# Inspect Photos

This notebook allows you to get a quick overview of the key attributes associated with a photo in the Unsplash dataset. It aggregates some key features from all 5 tables in the dataset (`photos`, `keywords`, `collections`, `conversions` and `colors`).

## Load all data

In [1]:
import numpy as np
import pandas as pd
import glob

# This code is adapted from the examples provided with the datase
path = './unsplash-dataset/lite/'
documents = ['photos', 'keywords', 'collections', 'conversions', 'colors']
datasets = {}

for doc in documents:
    files = glob.glob(path + doc + ".tsv*")

    subsets = []
    for filename in files:
        df = pd.read_csv(filename, sep='\t', header=0)
        subsets.append(df)

    datasets[doc] = pd.concat(subsets, axis=0, ignore_index=True)

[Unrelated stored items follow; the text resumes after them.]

-- ==== Sys2Proof/Config.lean ====
section
/-! DEFINITION. What the spec leaves to the platform: the error types `E` (R265, D7), the host's command signals of
one tick (R45, R46, R50), and the free values. Every free value is an opaque constant without a body, applied to a call
number, a local time or an index: no proof can see what it is. -/

namespace Sys2Proof

/-- PARAMETER (log 7): how many values beside the first the output pin's error type `E` has (R9, D7). -/
opaque Config.drvErrKinds : Nat

/-- PARAMETER (log 7): how many values beside the first the input pin's error type `E` has (R9, D7). -/
opaque Config.pinErrKinds : Nat

/-- A value of the output pin's error type `E` (R265): the core never inspects it. `E` is a parameter (D7, U1): a type of
unknown size, in which no proof can show two values to differ (log 7). -/
structure DrvErr where
  code : Fin (Config.drvErrKinds + 1)
  deriving DecidableEq, Repr, Inhabited

/-- A value of the input pin's error type `E` (R265), a parameter like the output pin's and not the same one (log 7); it
never leaves `READ_BIT` (R171). -/
structure PinErr where
  code : Fin (Config.pinErrKinds + 1)
  deriving DecidableEq, Repr, Inhabited

/-- The host's signals in one tick: `rst` (R45), `tx_start` and `tx_len_in` (R46), `rx_start` and `rx_cap_in` (R50),
and its stores into `TXBUF` (indices 0 to 254, R20). The spec orders the stores only before `tx_start` (R76, R285): that any
number of them fits into one tick, in the order listed, is the model's choice (DESIGN CHOICE, log 37). -/
structure HostIn where
  rst     : Bool
  txStart : Bool
  txLenIn : BitVec 8
  rxStart : Bool
  rxCapIn : BitVec 9
  txStore : List (Fin 255 × Byte)
  deriving DecidableEq, Repr, Inhabited

/-- FREE VALUE (log 6): the answer of drive call number `n` when no answer is listed; `none` is `Ok` (R58). -/
opaque Config.drvErr : Nat → Option DrvErr

/-- FREE VALUE (log 6): `pin_in` at the receiver's local time `t` beyond the listed wave (R58). -/
opaque Config.pinLevel : Nat → Level

/-- FREE VALUE (log 6): `pin_err` with its code at the receiver's local time `t` beyond the listed wave (R58). -/
opaque Config.pinErr : Nat → Option PinErr

/-- FREE VALUE (log 6): the host's signals in tick `t` beyond the listed ones (R58). -/
opaque Config.hostIn : Nat → HostIn

/-- FREE VALUE (log 8): the level of the output line after drive call number `n` answered `Err` (R29, U2). -/
opaque Config.lineAfterErr : Nat → Level

/-- FREE VALUE (log 9): what `TXBUF[j]` holds before anything has written it (R59). -/
opaque Config.txbufInit : Nat → Byte

/-- FREE VALUE (log 10): `tx_err_code` in tick `t` while `tx_err = 0` (R47, U11). -/
opaque Config.txErrCodeIdle : Nat → DrvErr

/-- FREE VALUE (log 10): `tx_addr` in tick `t` when no payload read is made (R48, U11). -/
opaque Config.txAddrIdle : Nat → BitVec 8

/-- FREE VALUE (log 10): `rx_len_out` in tick `t` while `rx_some = 0` (R51, U11). -/
opaque Config.rxLenIdle : Nat → BitVec 8

/-- FREE VALUE (log 10): `rx_addr` in tick `t` while `rx_we = 0` (R51, U11). -/
opaque Config.rxAddrIdle : Nat → BitVec 8

/-- FREE VALUE (log 10): `rx_wdata` in tick `t` while `rx_we = 0` (R51, U11). -/
opaque Config.rxDataIdle : Nat → Byte

/-- FREE VALUE (log 10): the unspecified low bits of the byte result and of the measurement on their wires (R98). -/
opaque Config.byteWireIdle : Nat → Byte

/-- FREE VALUE (log 10): the unspecified duration bits beside an `Err` on the measurement's wires (R98). -/
opaque Config.measWireIdle : Nat → BitVec 11

end Sys2Proof
end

photos = datasets['photos']
keywords = datasets['keywords']
collections = datasets['collections']
conversions = datasets['conversions']
colors = datasets['colors']

## Define which attributes to show

The `show_photo_data` function defines which attributes should be shown and in what format.

In [185]:
from IPython.display import Image
from IPython.core.display import display, HTML
from collections import Counter

# Displays the most important information for a given photo ID
def show_photo_data(photo_id, keyword_confidence=70):
    # Find the relevant photo in the photos table
    photo = photos[photos['photo_id'] == photo_id].iloc[0]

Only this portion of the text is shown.